A Call for Substantial Changes in the Nursing School Policies Relating To Nurse Staffing

The American Nurses Association or the ANA is not only an assortment of the United States’ 2.7 million signed up nurses through its 54 constituent member nurses associations. The ANA is a full-service professional company that actively advances the nursing profession by promoting high requirements of nursing practice, promoting the rights of nurses in the work environment, predicting {a positive and reasonable |a reasonable and positive} view of nursing, and petitioning the Congress and regulative agencies about the health-care concerns affecting both the nurses’ practice and the general public’s health. That is why, with these suitables, the ANA fasts to respond to the recent research study of the Health Affairs Journal requiring substantial action from the legislators of nursing school policies pursue substantial changes in the nurse staffing legislation.

The recent research study published by the Health Affairs journal reveals that there are more than 6,700 client deaths and an overall of 4million agonizing days of client care in health centers annually. This called the attention of the president of the American Nurses Association (ANA) Barbara Blakeney, MS, RN, given that the research study provides brand-new evidence that the present nursing school policies are insufficient in organizing the adequate staffing of nurses in the health centers all across the United States. This is parallel to the findings of the ANA’s own report, “Nurse Staffing and Patient Outcomes in the Inpatient Hospital Setting”, released in May 2000 plus 3 other studies published in 2002, which discovered direct links between insufficient nurse staffing levels and critical clients’ health outcomes.
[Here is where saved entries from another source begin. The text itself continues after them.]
/-- A word that sends lanes to a target: guard, what it reads, the check its target must pass, the target of a lane, and which link it
writes. -/
structure Sys2Proof.Jump where
  g : Guard
  srcs : List (Src × Nat)
  due : Env → Due
  dest : State → Env → Nat → Option W64
  lr : Bool := false
  tlr : Bool := false

/-- The branches, calls and trampolines to a target. -/
def Sys2Proof.jumpForm : Instr → Option Jump
  | .bra g t => some ⟨g, [], fun v => .branch v.ctx.patchSrc, fun _ v _ => targetAt v.ctx.pc t 0, false, false⟩
  | .braInd g a => some ⟨g, [(a, 2)], fun _ => .indirect, fun s v l => some (s.rd64 v l a), false, false⟩
  | .call g t => some ⟨g, [], fun v => .call v.ctx.patchSrc, fun _ v _ => targetAt v.ctx.pc t 0, true, false⟩
  | .callInd g a => some ⟨g, [(a, 2)], fun _ => .callInd, fun s v l => some (s.rd64 v l a), true, false⟩
  | .ret g => some ⟨g, [], fun _ => .ret, fun _ v _ => some v.sp.lr, false, false⟩
  | .brx g t x n => some ⟨g, [(x, 1)], fun v => .branch v.ctx.patchSrc,
      fun s v l => if (s.rd v l x).toNat < n then targetAt v.ctx.pc t (s.rd v l x).toNat else none, false, false⟩
  | .trj _ tgt => some ⟨.always, [], fun _ => .indirect, fun _ _ _ => some (trampPc tgt), false, false⟩
  | .trc _ tgt => some ⟨.always, [], fun _ => .tramp, fun _ _ _ => some (trampPc tgt), false, true⟩
  | _ => none

/-- A branch sends these lanes to one place: what a taken lane's target must pass (R77, R102). -/
def Sys2Proof.Reaches (s : State) (v : Env) (J : Jump) (pc : W64) : Prop :=
  targetShape (J.due v) pc = true ∧ ∃ b, s.HasLine v.w.asid (lineNum pc) b ∧
    ∀ t : State, t.mem = s.mem → t.targetOk v.w.asid (J.due v) b (wordIdx pc) = true

/-- Where a jump sends a lane of its split: an active lane to its target, every other to the fall-through point (R91, R101-R104). -/
def Sys2Proof.Jump.goesTo (J : Jump) (s : State) (v : Env) (l : Nat) : W64 :=
  if hasLane (v.active J.g) l then (J.dest s v l).getD v.ctx.next else v.ctx.next

/-- The sets of lanes of a split by destination, as R91 orders them: the larger first, then the one with the lower lane; a call's lanes
stand apart from others. -/
def Sys2Proof.Divides (m : Mask) (dest : Nat → W64) (called : Nat → Bool) (gs : List Group) : Prop :=
  (∀ g ∈ gs, g.mask ≠ 0 ∧ ∀ l, hasLane g.mask l = true ↔ (hasLane m l = true ∧ dest l = g.pc ∧ called l = g.called)) ∧
  (∀ l, hasLane m l = true → ∃ g ∈ gs, hasLane g.mask l = true) ∧
  gs.Pairwise fun a b => laneCount b.mask < laneCount a.mask ∨ laneCount b.mask = laneCount a.mask ∧ lowLane a.mask < lowLane b.mask

/-- A split that a Redirect has put into an entry arrives at its PC, whose line is kept where it is the jump's own (R91, R93). -/
def Sys2Proof.arriveNew (buf : Option Line) (u : Nat) (s : State) (e : Nat) : State :=
  match (s.wave? u).bind fun w => w.split? e with
  | some x => (s.updSplit u e fun y => { y with buf := buf }).moveTo u e x.pc x.due
  | none => s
The ANA nurses’ crucial concern nowadays is to delivery quality client care through appropriate nurse staffing since it allows more time to properly examine clients and their requirements and initiate suitable health-care interventions. This points to the most urgent problem faced by the ANA nurses– the fact that the administrators of nursing school policies have seen the nursing profession as a cost instead of an investment.

Lacking nursing school policies limiting growth of the nursing profession ignores the economic value of nursing care as a critical financial investment for offering quality, economical care of clients by more nurses in order to save more lives. The absence of investment-support for more sizeable nursing school policies motivating more individuals to practice the profession also eliminates the anticipated financial cost savings advantages per prevented client death or hospitalization when there is an adequate nurse staffing in health centers.
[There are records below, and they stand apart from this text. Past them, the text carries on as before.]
/-! `updGang` -/

@[simp] theorem State.updGang_clk (s : State) (g : Nat) (f : Gang → Gang) : (s.updGang g f).clk = s.clk := by
  unfold State.updGang; split <;> rfl
@[simp] theorem State.updGang_waves (s : State) (g : Nat) (f : Gang → Gang) : (s.updGang g f).waves = s.waves := by
  unfold State.updGang; split <;> rfl
@[simp] theorem State.updGang_nextWave (s : State) (g : Nat) (f : Gang → Gang) : (s.updGang g f).nextWave = s.nextWave := by
  unfold State.updGang; split <;> rfl
@[simp] theorem State.updGang_cores (s : State) (g : Nat) (f : Gang → Gang) : (s.updGang g f).cores = s.cores := by
  unfold State.updGang; split <;> rfl
@[simp] theorem State.updGang_engines (s : State) (g : Nat) (f : Gang → Gang) : (s.updGang g f).engines = s.engines := by
  unfold State.updGang; split <;> rfl
@[simp] theorem State.updGang_mem (s : State) (g : Nat) (f : Gang → Gang) : (s.updGang g f).mem = s.mem := by
  unfold State.updGang; split <;> rfl
@[simp] theorem State.updGang_front (s : State) (g : Nat) (f : Gang → Gang) : (s.updGang g f).front = s.front := by
  unfold State.updGang; split <;> rfl
@[simp] theorem State.updGang_mod (s : State) (g : Nat) (f : Gang → Gang) : (s.updGang g f).mod = s.mod := by
  unfold State.updGang; split <;> rfl
@[simp] theorem State.updGang_events (s : State) (g : Nat) (f : Gang → Gang) : (s.updGang g f).events = s.events := by
  unfold State.updGang; split <;> rfl
@[simp] theorem State.updGang_sel (s : State) (g : Nat) (f : Gang → Gang) : (s.updGang g f).sel = s.sel := by
  unfold State.updGang; split <;> rfl
@[simp] theorem State.updGang_cur (s : State) (g : Nat) (f : Gang → Gang) : (s.updGang g f).cur = s.cur := by
  unfold State.updGang; split <;> rfl
@[simp] theorem State.updGang_agenda (s : State) (g : Nat) (f : Gang → Gang) : (s.updGang g f).agenda = s.agenda := by
  unfold State.updGang; split <;> rfl
@[simp] theorem State.updGang_turns (s : State) (g : Nat) (f : Gang → Gang) : (s.updGang g f).turns = s.turns := by
  unfold State.updGang; split <;> rfl
@[simp] theorem State.updGang_draws (s : State) (g : Nat) (f : Gang → Gang) : (s.updGang g f).draws = s.draws := by
  unfold State.updGang; split <;> rfl

/-! `updTeam` -/

@[simp] theorem State.updTeam_clk (s : State) (k : Nat) (f : Team → Team) : (s.updTeam k f).clk = s.clk := by
  unfold State.updTeam; split <;> rfl
@[simp] theorem State.updTeam_waves (s : State) (k : Nat) (f : Team → Team) : (s.updTeam k f).waves = s.waves := by
  unfold State.updTeam; split <;> rfl
@[simp] theorem State.updTeam_nextWave (s : State) (k : Nat) (f : Team → Team) : (s.updTeam k f).nextWave = s.nextWave := by
  unfold State.updTeam; split <;> rfl
@[simp] theorem State.updTeam_cores (s : State) (k : Nat) (f : Team → Team) : (s.updTeam k f).cores = s.cores := by
  unfold State.updTeam; split <;> rfl
@[simp] theorem State.updTeam_engines (s : State) (k : Nat) (f : Team → Team) : (s.updTeam k f).engines = s.engines := by
  unfold State.updTeam; split <;> rfl
@[simp] theorem State.updTeam_mem (s : State) (k : Nat) (f : Team → Team) : (s.updTeam k f).mem = s.mem := by
  unfold State.updTeam; split <;> rfl
@[simp] theorem State.updTeam_front (s : State) (k : Nat) (f : Team → Team) : (s.updTeam k f).front = s.front := by
  unfold State.updTeam; split <;> rfl
@[simp] theorem State.updTeam_mod (s : State) (k : Nat) (f : Team → Team) : (s.updTeam k f).mod = s.mod := by
  unfold State.updTeam; split <;> rfl
@[simp] theorem State.updTeam_events (s : State) (k : Nat) (f : Team → Team) : (s.updTeam k f).events = s.events := by
  unfold State.updTeam; split <;> rfl
@[simp] theorem State.updTeam_sel (s : State) (k : Nat) (f : Team → Team) : (s.updTeam k f).sel = s.sel := by
  unfold State.updTeam; split <;> rfl
@[simp] theorem State.updTeam_cur (s : State) (k : Nat) (f : Team → Team) : (s.updTeam k f).cur = s.cur := by
  unfold State.updTeam; split <;> rfl
@[simp] theorem State.updTeam_agenda (s : State) (k : Nat) (f : Team → Team) : (s.updTeam k f).agenda = s.agenda := by
  unfold State.updTeam; split <;> rfl
@[simp] theorem State.updTeam_turns (s : State) (k : Nat) (f : Team → Team) : (s.updTeam k f).turns = s.turns := by
  unfold State.updTeam; split <;> rfl
@[simp] theorem State.updTeam_draws (s : State) (k : Nat) (f : Team → Team) : (s.updTeam k f).draws = s.draws := by
  unfold State.updTeam; split <;> rfl

/-! `updKernel` -/

@[simp] theorem State.updKernel_clk (s : State) (k : Nat) (f : Kernel → Kernel) : (s.updKernel k f).clk = s.clk := by
  unfold State.updKernel; split <;> rfl
@[simp] theorem State.updKernel_waves (s : State) (k : Nat) (f : Kernel → Kernel) : (s.updKernel k f).waves = s.waves := by
  unfold State.updKernel; split <;> rfl
@[simp] theorem State.updKernel_nextWave (s : State) (k : Nat) (f : Kernel → Kernel) : (s.updKernel k f).nextWave = s.nextWave := by
  unfold State.updKernel; split <;> rfl
@[simp] theorem State.updKernel_cores (s : State) (k : Nat) (f : Kernel → Kernel) : (s.updKernel k f).cores = s.cores := by
  unfold State.updKernel; split <;> rfl
@[simp] theorem State.updKernel_engines (s : State) (k : Nat) (f : Kernel → Kernel) : (s.updKernel k f).engines = s.engines := by
  unfold State.updKernel; split <;> rfl
@[simp] theorem State.updKernel_mem (s : State) (k : Nat) (f : Kernel → Kernel) : (s.updKernel k f).mem = s.mem := by
  unfold State.updKernel; split <;> rfl
@[simp] theorem State.updKernel_front (s : State) (k : Nat) (f : Kernel → Kernel) : (s.updKernel k f).front = s.front := by
  unfold State.updKernel; split <;> rfl
@[simp] theorem State.updKernel_mod (s : State) (k : Nat) (f : Kernel → Kernel) : (s.updKernel k f).mod = s.mod := by
  unfold State.updKernel; split <;> rfl
@[simp] theorem State.updKernel_events (s : State) (k : Nat) (f : Kernel → Kernel) : (s.updKernel k f).events = s.events := by
  unfold State.updKernel; split <;> rfl
@[simp] theorem State.updKernel_sel (s : State) (k : Nat) (f : Kernel → Kernel) : (s.updKernel k f).sel = s.sel := by
  unfold State.updKernel; split <;> rfl
@[simp] theorem State.updKernel_cur (s : State) (k : Nat) (f : Kernel → Kernel) : (s.updKernel k f).cur = s.cur := by
  unfold State.updKernel; split <;> rfl
@[simp] theorem State.updKernel_agenda (s : State) (k : Nat) (f : Kernel → Kernel) : (s.updKernel k f).agenda = s.agenda := by
  unfold State.updKernel; split <;> rfl
@[simp] theorem State.updKernel_turns (s : State) (k : Nat) (f : Kernel → Kernel) : (s.updKernel k f).turns = s.turns := by
  unfold State.updKernel; split <;> rfl
@[simp] theorem State.updKernel_draws (s : State) (k : Nat) (f : Kernel → Kernel) : (s.updKernel k f).draws = s.draws := by
  unfold State.updKernel; split <;> rfl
The ANA also pushes the decision-making body of nursing school policies to take a look at other considerations such as keeping an eye on the experience level of nurses dealing with particular hospital-units, client skill, and assistance services and resources, extra research exploring more thoroughly the financial implications of nurse staffing financial investment, as well as accounting for the number of clients dealt with by the mix of nursing staff. Apart from the societal advantages of offering much better nurse staffing, all these need to be the motorist in advancing appropriate nursing school policies that avoid the nursing shortage, and rather to encourage and inform more adequate numbers of brand-new nurses.